Materials and Methods

A total of 116 pairs of pre-treatment and post-treatment lateral cephalometric radiographs of Thai female subjects were obtained from the patient database of the Department of Orthodontics, Faculty of Dentistry, Mahidol University.

The average age of the subjects was 19.16 ± 2.82 years. The age of the subjects ranged from 16 to 27 years old. All subjects were identified as craniofacial growth-ceased patients, aged older than 16 by pre-treatment radiographs. No obvious craniofacial deformities, systemic diseases or other factors affected craniofacial growth and development. All permanent teeth were present before orthodontic treatment, except the  upper and lower third molars. No restorations were involved the incisal edges of upper and lower central incisors. All subjects had pre-treatment and post-treatment lateral cephalographs and were treated with the edgewise-fixed orthodontic appliances with extraction of the  four first bicuspids.

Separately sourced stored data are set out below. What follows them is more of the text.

-- ==== Sys2Proof/Machine/CfgFile.lean ====
section
/-! DEFINITION. Files in flash: the boot record (R435), header and directory of a bit-stream or package (R429, Tables 14.1, 14.2),
the checks of Table 14.5 that need only them (codes 0x01 to 0x07), digests (R433) and the extents of R436. -/

namespace Sys2Proof.Machine

/-- Flash bytes; a byte that nothing has written reads 0xFF (notes/assumptions/6.md). -/
def State.flashBytes (s : State) (a n : Nat) : List Byte := (tabGetList 0xFF s.cfg.flash a n).map (BitVec.ofNat 8)

/-- A little-endian field of `n` bytes (R11). PRESUMED (notes/assumptions/6.md). -/
def State.flashWord (s : State) (a n : Nat) : Nat := wordLE (s.flashBytes a n)

/-! ### Boot record (R435) -/

structure BootRecord where
  copy : Nat
  seq : Nat
  baseA : Nat
  baseB : Nat
  genA : Nat
  genB : Nat
deriving DecidableEq, Repr

/-- ASCII PXBR, PXBS and PXLR as little-endian words. -/
def magicBoot : Nat := 0x52425850
def magicStream : Nat := 0x53425850
def magicPackage : Nat := 0x524C5850

/-- A valid copy of the record at 0x0000_0000 (0) or 0x0000_1000 (1). -/
def State.bootCopy (s : State) (n : Nat) : Option BootRecord :=
  let a := n * 0x1000
  if s.flashWord a 4 = magicBoot ∧ s.flashWord (a + 60) 4 = crc32c (s.flashBytes a 60) then
    some ⟨n, s.flashWord (a + 4) 4, s.flashWord (a + 8) 4, s.flashWord (a + 12) 4, s.flashWord (a + 16) 4,
      s.flashWord (a + 20) 4⟩
  else none

/-- The copy in use: the valid one with the higher sequence in 32-bit serial arithmetic. DEDUCED (notes/assumptions/76.md). -/
def State.bootRecord (s : State) : Option BootRecord :=
  match s.bootCopy 0, s.bootCopy 1 with
  | some a, some b =>
    if 0 < (b.seq + 2 ^ 32 - a.seq) % 2 ^ 32 ∧ (b.seq + 2 ^ 32 - a.seq) % 2 ^ 32 < 2 ^ 31 then some b else some a
  | some a, none => some a
  | none, b => b

/-- The registers that show the record in use. -/
def State.showBoot (s : State) : State :=
  let r := s.bootRecord.getD ⟨0, 0, 0, 0, 0, 0⟩
  let s := (s.wr Reg.CFG_BOOT_A.base 0 r.baseA).wr Reg.CFG_BOOT_B.base 0 r.baseB
  (s.wr Reg.CFG_BOOT_GEN.gen_a 0 r.genA).wr Reg.CFG_BOOT_GEN.gen_b 0 r.genB

/-! ### Directory -/

structure DirEntry where
  type : Nat
  inst : Nat
  flags : Nat
  offset : Nat
  length : Nat
  hash : List Byte
deriving DecidableEq, Repr

/-- Entry `i` of the directory of the file at `base`. -/
def State.dirEntry (s : State) (base i : Nat) : DirEntry :=
  let a := base + 256 + 64 * i
  ⟨s.flashWord a 2, s.flashWord (a + 2) 2, s.flashWord (a + 4) 4, s.flashWord (a + 8) 4, s.flashWord (a + 12) 4,
   s.flashBytes (a + 16) 48⟩

def State.directory (s : State) (base : Nat) : List DirEntry := (List.range (s.flashWord (base + 12) 2)).map (s.dirEntry base)

/-- An error of Tables 14.5 and 14.6: code, section, item, conflicting resource and claimants, byte offset of the failing field
(none: the manual does not lay it out, notes/assumptions/12.md). -/
structure LoadError where
  code : Nat
  type : Nat
  inst : Nat
  item : Nat
  kind : Nat
  res : Nat
  first : Nat
  second : Nat
  offset : Option Nat
deriving DecidableEq, Repr

/-- An error of a field in the header or the directory. -/
def LoadError.field (code item offset : Nat) : LoadError := ⟨code, 0, 0, item, 0, 0, 0, 0, some offset⟩

/-- An error inside a section. -/
def LoadError.inside (code type item : Nat) : LoadError := ⟨code, type, 0, item, 0, 0, 0, 0, none⟩

/-- The first check that fails. -/
def firstError : List (Bool × LoadError) → Option LoadError
  | [] => none
  | (bad, e) :: l => if bad then some e else firstError l

/-- The first error of a list of checks. -/
def anyError : List (Option LoadError) → Option LoadError
  | [] => none
  | some e :: _ => some e
  | none :: l => anyError l

/-- Types and instances of Table 14.3. DEDUCED (notes/assumptions/81.md). -/
def sectionKnown (type inst : Nat) : Bool :=
  if type = 0x0B then decide (inst < 4) else if type = 0x0C then decide (inst < 16)
  else decide (1 ≤ type) && decide (type ≤ 0x10) && inst == 0

/-- Types that a package may hold (R440). -/
def replaceable (type : Nat) : Bool := type == 0x0B || type == 0x0C || type == 0x0D

/-! ### Codes 0x01 to 0x07 -/

/-- FORMAT of the header (R429). -/
def State.headerError (s : State) (base : Nat) (package : Bool) : Option LoadError :=
  let w (o n : Nat) : Nat := s.flashWord (base + o) n
  let n := w 12 2
  let len := w 8 4
  let at_ (o : Nat) : LoadError := LoadError.field 1 o o
  firstError [
    (w 0 4 != (if package then magicPackage else magicStream), at_ 0),
    (w 4 2 != 3, at_ 4),
    (decide (len < 256 + 64 * n) || decide ((if package then 0x80000 else 0x1000000) < len)
      || decide (Config.flashBytes < base + len), at_ 8),
    (n == 0 || decide (256 < n), at_ 12),
    (package && w 15 1 != 0xFF, at_ 15),
    (!package && w 16 4 != 0, at_ 16),
    (w 20 12 != 0, at_ 20)]

/-- FORMAT of one directory entry: its flags, offset, length and alignment. -/
def dirError (n len : Nat) (i : Nat) (e : DirEntry) : Option LoadError :=
  let a := 256 + 64 * i
  let at_ (o : Nat) : LoadError := ⟨1, e.type, e.inst, a + o, 0, 0, 0, 0, some (a + o)⟩
  firstError [
    (!sectionKnown e.type e.inst, at_ 0),
    (decide (1 < e.flags), at_ 4),
    (e.offset % 64 != 0 || decide (e.offset < 256 + 64 * n), at_ 8),
    (decide (len < e.offset + e.length), at_ 12)]

def State.formatError (s : State) (base : Nat) (package : Bool) : Option LoadError :=
  match s.headerError base package with
  | some e => some e
  | none =>
    let d := s.directory base
    anyError ((d.zip (List.range d.length)).map (fun x => dirError d.length (s.flashWord (base + 8) 4) x.2 x.1))

/-- A slot may sign with a public key of 96 bytes (R432). DEDUCED (notes/assumptions/80.md). -/
def State.keyAccepts (s : State) (slot : Nat) (key : List Byte) : Bool :=
  let k := tabGet KeySlot.blank s.cfg.keys slot
  !k.revoked && k.hash == some (wordLE (sha384 key))

/-- A key of 96 bytes and a signature of 96 bytes over a message (R432): X then Y, r then s. DEDUCED (notes/assumptions/80.md). -/
def signedBy (key sig message : List Byte) : Bool :=
  ecdsaVerify (wordLE (key.take 48)) (wordLE (key.drop 48)) (wordLE (sig.take 48)) (wordLE (sig.drop 48)) message

/-- Codes 0x02 to 0x05: stepping, key, main signature, section hashes. -/
def State.authError (s : State) (base : Nat) : Option LoadError :=
  let d := s.directory base
  let slot := s.flashWord (base + 14) 1
  let key := s.flashBytes (base + 64) 96
  let step := s.flashWord (base + 6) 1
  if step ≠ 0x0B then some (LoadError.field 2 step 6)
  else if decide (3 < slot) || !s.keyAccepts slot key then some (LoadError.field 3 slot 14)
  else if !signedBy key (s.flashBytes (base + 160) 96) (s.flashBytes base 160 ++ s.flashBytes (base + 256) (64 * d.length)) then
    some (LoadError.field 4 0 160)
  else firstError ((d.zip (List.range d.length)).map (fun x =>
      (sha384 (s.flashBytes (base + x.1.offset) x.1.length) != x.1.hash,
       ⟨5, x.1.type, x.1.inst, x.2, 0, 0, 0, 0, some (256 + 64 * x.2 + 16)⟩)))

/-- Code 0x06: the safety section's own key and signature over what precedes them. -/
def State.safetyError (s : State) (base : Nat) : Option LoadError :=
  match (s.directory base).find? (fun e => e.type == 0x0F) with
  | none => none
  | some e =>
    let slot := s.flashWord (base + 15) 1
    let stop := base + e.offset + e.length
    let key := s.flashBytes (stop - 192) 96
    firstError [
      ((slot != 4 && slot != 5) || decide (e.length < 192) || !s.keyAccepts slot key,
        ⟨6, 0x0F, 0, slot, 0, 0, 0, 0, some 15⟩),
      (!signedBy key (s.flashBytes (stop - 96) 96) (s.flashBytes (base + e.offset) (e.length - 192)),
        ⟨6, 0x0F, 0, slot, 0, 0, 0, 0, some (e.offset + e.length - 96)⟩)]

/-- The first entry that repeats the type and instance of an earlier one. -/
def duplicateError (d : List DirEntry) : Option LoadError :=
  firstError ((d.zip (List.range d.length)).map (fun x =>
    ((d.take x.2).any (fun y => y.type == x.1.type && y.inst == x.1.inst),
     ⟨7, x.1.type, x.1.inst, x.1.type + 2 ^ 16 * x.1.inst, 0, 0, 0, 0, some (256 + 64 * x.2)⟩)))

/-- Code 0x07: a section that the personality or the straps require is missing, one is there twice, or an SST section in an MMC
bit-stream (R430, R2). -/
def State.sectionsError (s : State) (base : Nat) : Option LoadError :=
  let d := s.directory base
  let sst := s.flashWord (base + 7) 1 == 1
  let need := [1, 2, 3, 4] ++ (if sst then [5] else []) ++ [6, 0x0C] ++ (if s.paired then [0x0E] else []) ++ [0x0F]
  let missing := firstError (need.map (fun t => (!d.any (fun e => e.type == t), ⟨7, t, 0, t, 0, 0, 0, 0, none⟩)))
  let extra := firstError ((d.zip (List.range d.length)).map (fun x =>
    (x.1.type == 5 && !sst, ⟨7, 5, x.1.inst, 5 + 2 ^ 16 * x.1.inst, 0, 0, 0, 0, some (256 + 64 * x.2)⟩)))
  anyError [missing, duplicateError d, extra]

/-- The checks of a complete bit-stream that need only the flash. -/
def State.fileError (s : State) (base : Nat) : Option LoadError :=
  s.formatError base false <|> s.authError base <|> s.safetyError base <|> s.sectionsError base

/-! ### Digests (R433) -/

/-- Directory hashes by type and instance. -/
def State.fileHashes (s : State) (base : Nat) : List (Nat × Nat × List Byte) :=
  (s.directory base).map (fun e => (e.type, e.inst, e.hash))

/-- Insert by type, then by instance; a hash of the same section is replaced. -/
def insertHash (x : Nat × Nat × List Byte) : List (Nat × Nat × List Byte) → List (Nat × Nat × List Byte)
  | [] => [x]
  | y :: l =>
    if y.1 = x.1 ∧ y.2.1 = x.2.1 then x :: l
    else if x.1 < y.1 ∨ (x.1 = y.1 ∧ x.2.1 < y.2.1) then x :: y :: l
    else y :: insertHash x l

def sortHashes (l : List (Nat × Nat × List Byte)) : List (Nat × Nat × List Byte) := l.foldl (fun t x => insertHash x t) []

/-- The composite digest of the sections in effect. -/
def compositeDigest (l : List (Nat × Nat × List Byte)) : Nat := wordLE ((sha384 ((sortHashes l).flatMap (·.2.2))).take 4)

/-- The file has a section of a type and instance. -/
def State.hasSection (s : State) (base type inst : Nat) : Bool := (s.directory base).any (fun e => e.type == type && e.inst == inst)

/-- The safety digest: the first four bytes of the section's hash. DEDUCED (notes/assumptions/79.md). -/
def State.safetyDigest (s : State) (base : Nat) : Nat :=
  match (s.directory base).find? (fun e => e.type == 0x0F) with
  | some e => wordLE (e.hash.take 4)
  | none => 0

/-! ### What flash commands may not touch (R436) -/

def overlaps (a n b m : Nat) : Bool := decide (a < b + m) && decide (b < a + n)

/-- A run of flash bytes touches the running image, a staged or armed package, or the boot record in use. -/
def State.flashInUse (s : State) (a n : Nat) : Bool :=
  overlaps a n s.cfg.extent.1 s.cfg.extent.2
    || (match s.cfg.staged with
        | some p => (s.rd Reg.CFG_LR_STAT.state 0 == 2 || s.rd Reg.CFG_LR_STAT.state 0 == 3) && overlaps a n p.base p.length
        | none => false)
    || (match s.bootRecord with
        | some r => overlaps a n (r.copy * 0x1000) 64
        | none => false)

end Sys2Proof.Machine
end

The subjects were divided into three groups according to vertical skeletal pattern. Numbers of subjects in skeletal open bite, normal bite, and deep bite were 42, 65, and 9, respectively. The SN-MP angle was used for vertical skeletal assessment. From the study of Dechkunakorn et. al.,(1994), the mean SN-MP angle of Thai female norm was 32.94  5.62 degrees. In this study, therefore, one standard deviation above and below the norm was used to define the skeletal open bite (SN-MP>38.56 degree) and skeletal deep bite (SN-MP<27.32 degree), respectively.

Cephalometric Analysis

The method for measuring the maxillary and mandibular anterior dentoalveolar width, height, and length in pre-treatment and post-treatment lateral cephalometric radiographs is described in Figure 1. To study the post-treatment change, constructed distances (H1, H2, H3) from the reference planes (palatal plane, mandibular plane) perpendicular to the level of upper incisor apex, subspinale, and lower incisor apex were measured and transferred from the pre-treatment film to the post-treatment film (Figure 2). Thus, the resorption of the root apex of incisors and the remodeling of subspinale from incisor retraction after orthodontic treatment would not affect the study measurements. Because different x-ray machines were used in the Department of Orthodontics, the difference of magnification between pre-treatment and post-treatment film was calibrated by calculating the proportion of pre-treatment and post-treatment of nasion and sella distances (SN), which remains unchanged in young adult patients, as seen in the following equation.

Statistical Analysis

All statistical calculations were performed with SPSS for Windows version 10.0. One-way analysis of variance (ANOVA) was performed to assess differences occurring among the groups and Scheffe’s test was used to identify which pair of groups was significantly different. Paired t-test was used to determine differences between pre-treatment and post-treatment anterior dentoalveolar dimensions in each subgroup.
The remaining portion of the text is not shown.